## Outline
* Basic elements in html and what they are (html, body, tables, trs, tds, divs)
* Common attributes in html, such as class and id
* Concept of selectors relationships (select children or direct child, next sibling, nth child)
* Parsing HTML(Beautiful Soup)

## The result of scraping: HTML data

* GET requests result in HTML; What does this look like?
* Let's see what is on the NYU Computer Science department website.

# Requests

* `requests` is a python package that allows you to use Python to interact with the Internet!  
* There are other packages (e.g. `urllib`), but `requests` is the easiest to use.

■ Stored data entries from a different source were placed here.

theorem witness_SwapsRun :
    (∀ x ∈ [({ swap := some 1, state := .on, swapSecs := 600 } : TrayCh), { swap := some 1, swapSecs := 600 }, { swap := some 4 },
        { swap := some 5, hostOn := true }, { swap := some 7, state := .on, upSecs := 30 }, { state := .on }],
      ∀ s ∈ [onNw8 (fun w => { w with deferred := [⟨.nwHost, 9, .swap 0⟩] }) (withSlot x)],
        s.nw8.chan 0 = x ∧ s.nw8.acts = true ∧ s.nw8.deferred = [⟨.nwHost, 9, .swap 0⟩] ∧ x.resetLow = false ∧ x.checked = false
          ∧ (x.swap = some 1 → 600 ≤ x.swapSecs) ∧ (x.swap = some 7 → 30 ≤ x.upSecs))
    ∧ ({ swap := some 5, hostOn := true } : TrayCh).resolved = true ∧ (List.replicate 8 0).length = 8 ∧ (∀ k ∈ List.replicate 8 0, k = 0) := by
  decide +kernel

theorem witness_CoolantAndLamps :
    State.reset.nw8.acts = false
    ∧ (∀ s ∈ [onNw8 (fun w => { w with cool := { reverseSeconds := 5, liveWatts := 200, tr := 300, ts := 310, lowSeconds := 4 } }) (withSlot { state := .on })],
      s.nw8.acts = true ∧ 5 ≤ s.nw8.cool.reverseSeconds ∧ 200 ≤ s.nw8.cool.liveWatts ∧ s.nw8.cool.tr + 10 ≤ s.nw8.cool.ts
        ∧ s.nw8.cool.flowReversed = false ∧ s.nw8.cool.leak = false ∧ s.nw8.cool.pumpFault = false
        ∧ 4 ≤ s.nw8.cool.lowSeconds ∧ derateRaw 600 0 s.nw8.liveCount < 300)
    ∧ (∀ s ∈ [onNw8 (fun w => { w with cool := { reverseSeconds := 5, liveWatts := 200, tr := 300, ts := 300 } }) (withSlot { state := .on })],
      s.nw8.cool.ts ≤ s.nw8.cool.tr ∧ 5 ≤ s.nw8.cool.reverseSeconds ∧ s.nw8.cool.flowReversed = false)
    ∧ (∀ k ∈ [({ emergency := true, alarmSeconds := 10, clearSeconds := 60 } : Coolant), { emergency := true, leak := true, leakSeconds := 2, clearSeconds := 60 }],
      ∀ s ∈ [onNw8 (fun w => { w with cool := k }) (withSlot { state := .on })], s.nw8.cool = k ∧ k.emergency = true ∧ s.nw8.acts = true
        ∧ (10 ≤ k.alarmSeconds ∨ k.leak = true ∧ 2 ≤ k.leakSeconds) ∧ 60 ≤ k.clearSeconds
        ∧ ∀ n, n < 8 → (s.nw8.chan n).state = .latched → (s.nw8.chan n).fault ≠ .coolant)
    ∧ (∀ s ∈ [onNw8 (fun w => { w with fans := [(0, { slowSeconds := 3 })] }) (withSlot { state := .latched })], s.nw8.acts = true
      ∧ 3 ≤ (s.nw8.fan 0).slowSeconds ∧ s.nw8.lampShown 0 ≠ 0 ∧ (s.nw8.lamp 0).short = false)
    ∧ (∀ s ∈ [onNw8 (fun w => { w with locates := [8], locTimed := [(8, 0)] }) (withSlot {})], s.nw8.acts = true
      ∧ tfind s.nw8.locTimed 8 = some 0) := by decide +kernel

theorem witness_HoldDomain :
    (withSlot {}).nw8.running = true ∧ (withSlot {}).nw8.hold.autonomous = false
    ∧ (∀ s ∈ [onNw8 (fun w => { w with hold := { timeMs := 30000 } }) (withSlot {})], s.nw8.acts = true ∧ s.nw8.hold.autonomous = false
      ∧ s.since .nw8 s.nw8.hold.lastKick s.nw8.hold.wdtMs = true ∧ s.since .nw8 (s.nw8.hold.lastCmd.getD 0) s.nw8.hold.autoMs = true)
    ∧ (withSlot {}).pathRole .nwHost = .operator ∧ (withSlot {}).nw8.factoryLow = false ∧ (63 : Word).toNat % 64 = 63
    ∧ (onNw8 (fun w => { w with sessRack := { role := .installer }, factoryLow := true }) (withSlot {})).pathRole .nwRack ≠ .operator
    ∧ (onNw8 (fun w => { w with running := false, hold := { kept := true } }) (withSlot {})).nw8.hold.kept = true := by decide +kernel

theorem witness_TwoWirePorts :
    (∀ p ∈ [TwPort.smb0, .nwHost, .nwRack],
      ∀ s ∈ [{ withCore {} with nw8 := { running := true, host := { news := true }, rackPort := { news := true } } },
          onEv9 (fun e => { e with smb0 := { news := true } }) { withCore {} with nw8 := { running := true, host := { news := true }, rackPort := { news := true } } }],
        s.port2Up p = true ∧ p.session?.isSome = true ∧ (s.port2 p).retry = false ∧ (s.port2 p).notify = true ∧ (p = .smb0 ∨ s.word2 p ≠ 0))
    ∧ (onEv9 (fun e => { e with smb0 := { news := true } }) (withCore {})).word2 .smb0 ≠ 0 ∧ (withCore {}).port2Up .smb1 = true
    ∧ (∀ q ∈ [({ stuck := true } : TwoWire), { stuck := true, ladder := 1 }, { stuck := true, ladder := 4 }, {}],
      ∀ s ∈ [onNw8 (fun w => { w with down := [(0, q)] }) (withSlot { state := .on })], s.nw8.downPort 0 = q ∧ s.nw8.acts = true
        ∧ q.failed = false ∧ q.isLocal = false ∧ (s.nw8.chan 0).state = .on ∧ (s.nw8.chan 0).isolate = false ∧ s.nw8.audit.length < 8192)
    ∧ (0x8000 : BitVec 16).getLsbD 15 = true := by decide +kernel

theorem witness_SessionsAndTestAccess :
    (∀ i ∈ [SessionId.pf, .smb0, .nwHost, .nwRack],
      ∀ x ∈ [({ role := .installer, locked := true, nonce := some 7 } : Session)],
        ∀ s ∈ [({ ev9 := { sessPf := x, sessSmb := x, svc := { timeMs := 900000 } }
                  nw8 := { sessHost := x, sessRack := x, hold := { timeMs := 900000 } } } : State)],
          (s.session i).role ≠ .operator ∧ (s.session i).locked = true ∧ (s.session i).nonce ≠ none
            ∧ s.since (sessChip i) (s.session i).lastMs 900000 = true
            ∧ s.since (sessChip i) ((s.session i).fails.getLastD 0) 600000 = true ∧ s.since (sessChip i) (s.session i).nonceMs 60000 = true)
    ∧ (∀ k ∈ [(0 : BitVec 2), 1, 2], ∀ s ∈ [onEv9 (fun e => { e with dbg := { unlockPf := k } }) (withHost .installer (withCore {}))],
      s.pathUp .pf = true ∧ s.ev9.dbg.unlockPf = k)
    ∧ (255 : Dword).toNat % 4096 < 256 ∧ 256 ≤ (256 : Dword).toNat % 4096
    ∧ (∀ ch ∈ [Chip.ev9, .nw8], ∀ low ∈ [true, false],
      ∀ s ∈ [({ ev9 := { svc := { rails := 0x3F }, dbg := { factoryLow := low } }, nw8 := { factoryLow := low } } : State)],
        s.tapUp ch = true ∧ s.gate ch = low) := by decide +kernel

theorem witness_DbgSelectSetsAPin :
    ∀ k ∈ [(0 : BitVec 2), 2], ∀ s ∈ [({ ev9 := { svc := { rails := 0x3F }, dbg := { unlockSmb := k } } } : State)],
      s.tapUp .ev9 = true ∧ s.ev9.dbg.unlockSmb = k ∧ ((0xFFFF : BitVec 16).extractLsb' 0 3).toNat = 7 := by decide +kernel

/-! ## Witnesses: packets -/

/-- A packet with an opcode, tag 7, a check word and parameters from byte 8 on. -/
def cmd (op : Byte) (check : Nat) (params : List Byte) : Packet := pktOf ([op, 0, 7, 0] ++ leBytes 4 check ++ params)

/-- The packet is next on ring 0 of tenant 0, which holds partition 0 and may hold one stream slot. -/
def onRing0 (p : Packet) (s : State) : State :=
  onEv9 (fun e => { e with hif := { e.hif with
    up := true, rings := [(0, { enable := true, fetched := [p] })], binds := [(0, 1)], quotas := [(0, 2)] } }) s

/-- The packet is next on the management ring, whose session has a role. -/
def onMgmt (r : Role) (p : Packet) (s : State := withCore {}) : State :=
  onEv9 (fun e => { e with hif := { e.hif with rings := [(65536, { enable := true, fetched := [p] })] } }) (withHost r s)

theorem witness_PacketChecks :
    State.reset.packetReady (.ring 0) (cmd 1 0 []) = false
    ∧ (∀ op ∈ [(0x7F : Byte), 1, 2, 0x10, 0x50, 0x80], ∀ check ∈ [0, 1], (onRing0 (cmd op check []) (withCore {})).packetReady (.ring 0) (cmd op check []) = true
      ∧ (cmd op check []).op = op.toNat ∧ (cmd op check []).check = check)
    ∧ (Carrier.ring 0).checkWord = 0 ∧ (withCore {}).ev9.inRecovery = false
    ∧ 4 ≤ (pktOf [1, 4]).byte 1 ∧ (pktOf [1, 4]).check = 0
    ∧ (∀ op ∈ [(1 : Byte), 0x80], (withCore {}).packetReady .smb0 (cmd op 0 []) = true ∧ (cmd op 0 []).check ≠ Carrier.smb0.checkWord)
    ∧ (∀ x ∈ [(0x90, cmd 0x90 0x80000000 [1], [(8, 1)]), (0x88, cmd 0x88 0x80000000 [1, 1], [(8, 2)])],
      Good .mgmt x.2.1 x.1 x.2.2 (onMgmt .operator x.2.1) ∧ x.2.1.byte 8 = 1 ∧ x.2.1.byte 9 ≤ 1
        ∧ (onMgmt .operator x.2.1).role .mgmt = .operator) := by unfold Good; decide +kernel

/-- An image of 256 bytes for one member (R16–R21): directory of two entries at byte 64, member table at 192, cue tree at 224. -/
def smallImage : List Byte :=
  [0x45, 0x4C, 0x56, 0x39, 1, 0, 1, 0] ++ [0, 16, 0, 0, 1, 0, 1, 7] ++ List.replicate 4 0 ++ [2, 0, 0, 0, 64] ++ List.replicate 39 0
    ++ ([9, 0, 0xFF, 0xFF, 0, 0, 0, 0, 192] ++ List.replicate 7 0 ++ [32] ++ List.replicate 47 0)
    ++ ([10, 0, 0xFF, 0xFF, 0, 0, 0, 0, 224] ++ List.replicate 7 0 ++ [32] ++ List.replicate 47 0)
    ++ ([1] ++ List.replicate 15 0 ++ [1, 3, 0, 0, 1] ++ List.replicate 11 0)
    ++ ([1] ++ List.replicate 15 0 ++ [0xFF, 0xFF] ++ List.replicate 14 0)

/-- The member at position 0 of partition 0, not started. -/
def member0 : Member := { position := 0, mask := 1, joined := true }

/-- A load result is a plan whose slot tables fit. -/
def imageFits (e : Ev9) : LoadResult → Bool
  | .ok p => (e.stationConflict p).isNone
  | .bad _ _ => false

theorem test_smallImage : smallImage.length = 256
    ∧ imageFits (withMember member0).ev9 (parseImage smallImage 0 1 (fun _ => false) (fun _ => 0xFFFF)) = true
    ∧ parseImage [] 0 1 (fun _ => false) (fun _ => 0xFFFF) = .bad 0x11 [] := by decide +kernel

/-- A snapshot of step 3. -/
def snap3 : Snap := { step := 3, threads := [], acorns := [], timers := [], handles := [], loops := [], vl := 0, masks := [] }

/-- The cores of partition 0, with snapshots of step 3. -/
def withSnaps (s : State) : State := onEv9 (fun e => { e with cores := (List.range 8).map fun c => (c, { snaps := [snap3] }) }) s

theorem witness_RuntimeCommands_plain :
    (∀ x ∈ [(0x01, cmd 1 0 []), (0x02, cmd 2 0 [])], Good (.ring 0) x.2 x.1 [] (onRing0 x.2 (withCore {})))
    ∧ (onRing0 (cmd 2 0 []) (withCore {})).ev9.awaiting (.ring 0) = []
    ∧ (∀ s ∈ [onEv9 (fun e => { e with hif := { e.hif with deferred := [⟨.ring 0, 1, false, .imageStop 5, 1⟩] } }) (onRing0 (cmd 2 0 []) (withCore {}))],
      Good (.ring 0) (cmd 2 0 []) 2 [] s ∧ s.ev9.awaiting (.ring 0) ≠ [] ∧ (s.ev9.awaiting (.ring 0)).length < 64)
    ∧ Good (.ring 0) (cmd 0x50 0 [0xFF, 0xFF]) 0x50 [(8, 2)] (onRing0 (cmd 0x50 0 [0xFF, 0xFF]) (withCore {}))
    ∧ (cmd 0x50 0 [0xFF, 0xFF]).troupe = 0xFFFF ∧ (cmd 0x50 0 [5]).troupe ≠ 0xFFFF := by unfold Good; decide +kernel

theorem witness_RuntimeCommands_troupe :
    ∀ x ∈ [(0x10, [(8, 2), (16, 16)], cmd 0x10 0 ([5, 0] ++ List.replicate 6 0 ++ [64]), member0),
        (0x11, [(8, 2)], cmd 0x11 0 [5], member0), (0x11, [(8, 2)], cmd 0x11 0 [5], { member0 with image := some (imageOf true false) }),
        (0x12, [(8, 2)], cmd 0x12 0 [5], { member0 with position := 1, image := some { imageOf true false with mode := 1 } }),
        (0x13, [(8, 2)], cmd 0x13 0 [5], { member5 with image := some (imageOf true false) }),
        (0x13, [(8, 2)], cmd 0x13 0 [5], { member5 with run := .stopped, image := some (imageOf true false) }),
        (0x13, [(8, 2)], cmd 0x13 0 [5], { member5 with run := .starting, inStep := false, image := some (imageOf true false) }),
        (0x14, [(8, 2), (16, 6)], cmd 0x14 0 ([5, 0] ++ List.replicate 6 0 ++ [3]), { member5 with lastBegun := some 4, image := some (imageOf true false) }),
        (0x50, [(8, 2)], cmd 0x50 0 [5], member5)],
      ∀ s ∈ [withSnaps (onRing0 x.2.2.1 (withMember x.2.2.2))],
        Good (.ring 0) x.2.2.1 x.1 x.2.1 s ∧ OnTroupe (.ring 0) x.2.2.1 x.2.2.2 s ∧ (s.ev9.awaiting (.ring 0)).length < 64
          ∧ x.2.2.1.field 16 8 % 64 = (if x.1 = 0x14 then 3 else 0) ∧ (∀ p ∈ x.2.2.2.parts, (s.ev9.part p).tier.sealed = false)
          ∧ s.ev9.pendingWork (.imageLoad x.2.2.1.troupe) = false ∧ s.ev9.pendingWork (.imageStart x.2.2.1.troupe) = false
          ∧ s.ev9.pendingWork (.imageStop x.2.2.1.troupe) = false ∧ s.ev9.anyHeld x.2.2.2 = false ∧ x.2.2.2.rerun = none
          ∧ (x.1 = 0x14 → s.ev9.mayRerun x.2.2.2 (x.2.2.1.field 16 6) = true) ∧ x.2.2.2.badStart = none
          ∧ (∀ d ∈ s.ev9.hif.deferred, d.work ≠ .rerun x.2.2.1.troupe) := by unfold Good OnTroupe; decide +kernel

theorem witness_RuntimeCommands_images :
    (imageOf true false).digestsOk = true ∧ (imageOf true false).modeOk false member5 = false
      ∧ ({ imageOf true false with mode := 1 } : Image).modeOk false member5 = true
      ∧ ({ imageOf true false with mode := 1 } : Image).placeOk member5 = true
      ∧ (withMember member5).ev9.hopFault member5 { imageOf true false with mode := 1 } = none
    ∧ (∀ s ∈ [onEv9 (fun e => { e with hif := { deferred := [⟨.ring 0, 1, false, .imageLoad 5, 1⟩] } }) (withMember member0)],
      s.ev9.pendingWork (.imageLoad 5) = true ∧ s.ev9.member? 5 = some member0 ∧ member0.run = .idle
        ∧ imageFits s.ev9 (parseImage smallImage member0.position.toNat member0.mask s.ev9.retired (fun n => (s.ev9.port n).plan)) = true
        ∧ parseImage [] member0.position.toNat member0.mask s.ev9.retired (fun n => (s.ev9.port n).plan) = .bad 0x11 [])
    ∧ (∀ s ∈ [onEv9 (fun e => { e with hif := { deferred := [⟨.ring 0, 1, false, .imageLoad 5, 1⟩] } }) (withMember member5)],
      s.ev9.pendingWork (.imageLoad 5) = true ∧ s.ev9.member? 5 = some member5 ∧ member5.run ≠ .idle)
    ∧ (∀ a ∈ [0x40, scratchAddr 0 0x40],
      ∀ s ∈ [onEv9 (fun e => { e with hif := { deferred := [⟨.ring 0, 1, false, .copyIn (BitVec.ofNat 40 a) 0x1000 64, 0⟩] } }) (withCore {})],
      s.ev9.hif.deferred = [⟨.ring 0, 1, false, .copyIn (BitVec.ofNat 40 a) 0x1000 64, 0⟩] ∧ (BitVec.ofNat 40 a).toNat % 64 = 0 ∧ s.ev9.sealed a = false)
    ∧ placeOf 0x40 = .tier 0 0x40 ∧ placeOf (scratchAddr 0 0x40) = .scratch 0 0x40 := by
  decide +kernel

/-- Bytes 16–23 or 24–31 of a packet, least significant first. -/
def q8 (n : Nat) : List Byte := leBytes 8 n

/-- The idle member of troupe 5, with an image. -/
def atPlan (entry exit : Bool) : Member := { member0 with image := some (imageOf entry exit) }

/-- An open before the step's cut, and one rung in time for the cut that has passed. -/
theorem witness_StreamsAndCopies_open :
    ∀ p ∈ [cmd 0x20 0 ([5, 0, 4] ++ List.replicate 5 0 ++ q8 0x1000)], ∀ late ∈ [false, true],
      ∀ m ∈ [{ atPlan true false with run := if late then .running else .idle, inStep := late, cutDone := late }], ∀ s ∈ [onRing0 p (withMember m)],
      Good (.ring 0) p 0x20 [(8, 3), (16, 8)] s ∧ (s.ev9.awaiting (.ring 0)).length < 64 ∧ OnTroupe (.ring 0) p m s ∧ p.byte 10 = 4
        ∧ p.field 16 8 % 4096 = 0 ∧ m.isEntry = true ∧ m.run ≠ .stopped ∧ s.ev9.slotsHeld 0 < s.ev9.quota 0 ∧ (s.ev9.slot 4095).state = .free
        ∧ m.missedCut ((s.ev9.ring 0).fetchedAt.headD (0, 0)).2 = late ∧ m.entryOf = some ⟨1, true, false, false, 0, 4⟩
        ∧ s.ev9.freeLanes p.troupe.toNat ⟨1, true, false, false, 0, 4⟩ = [0, 1, 2, 3] := by
  unfold Good OnTroupe; decide +kernel

/-- A feed for a lane that starved at the cut that has passed. -/
theorem witness_StreamsAndCopies_lateFeed :
    ∀ p ∈ [cmd 0x21 0 [1, 0, 3, 0]], ∀ m ∈ [{ member5 with cutDone := true }], ∀ g ∈ [({ state := .bound, troupe := 5, count := 1, history := [⟨4, 0, 0, false⟩] } : StreamSlot)],
      ∀ s ∈ [onEv9 (fun e => { e with hif := { e.hif with slots := [(1, g)] } }) (onRing0 p (withMember m))],
        Good (.ring 0) p 0x21 [(8, 4)] s ∧ s.ev9.slot 1 = g ∧ g.tenant.toNat = carrierTenant (.ring 0) ∧ s.ev9.slotClosing 1 = false
          ∧ tailOk g.order g.head.toNat g.tail.toNat (p.field 10 2) = true ∧ s.ev9.member? g.troupe.toNat = some m
          ∧ m.missedCut ((s.ev9.ring 0).fetchedAt.headD (0, 0)).2 = true ∧ g.starvedIn (m.step + 1) = true ∧ g.head ≠ BitVec.ofNat 16 (p.field 10 2) := by
  unfold Good; decide +kernel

In fact, to get the UCSD home page is a simple as
```
import requests
text = requests.get("https://cs.nyu.edu/home/index.html").text
```

In [15]:
import requests
url = "https://cs.nyu.edu/home/index.html"

r = requests.get(url)
    
urlText = r.text

Nchars = 6000
print(urlText[:Nchars]) # Print the first 6000 characters
print("\n\n... " + str(len(urlText)-Nchars) + " additional characters")


<!DOCTYPE html>
<!--[if lt IE 7]>
<html class="no-js lt-ie9 lt-ie8 lt-ie7" lang="en"> <![endif]-->
<!--[if IE 7]>
<html class="no-js lt-ie9 lt-ie8" lang="en"> <![endif]-->
<!--[if IE 8]>
<html class="no-js lt-ie9" lang="en"> <![endif]-->
<!--[if gt IE 8]><!-->
<html class="no-js" lang="en">
 <!--<![endif]-->
 <head>
  <meta content="IE=edge" http-equiv="X-UA-Compatible"/>
  <meta charset="utf-8"/>
  <title>
   NYU Computer Science
  </title>
  <meta content="The homepage of the Computer Science Department at the Courant Institute of Mathematical Sciences, a part of New York University." name="description"/>
  <meta content="width=device-width, initial-scale=1" name="viewport"/>
  <link href="/home/dist/css/bootstrap.min.css" rel="stylesheet" type="text/css"/>
  <link href="//maxcdn.bootstrapcdn.com/font-awesome/4.3.0/css/font-awesome.min.css" rel="stylesheet"/>
  <link href="/home/css/main.css?20180702b" rel="stylesheet" type="text/css"/>
  <link href="https://cdnjs.cloudflare.com/ajax

In [16]:
len(r.text)

31159

Wow, that is gross looking!  It is **raw** HTML, which the browser uses to make the viewable site.

## What is HTML?

* HTML (HyperText Markup Language) is the most basic building block of the Web. It describes and defines the content of a webpage along with the basic layout of the webpage.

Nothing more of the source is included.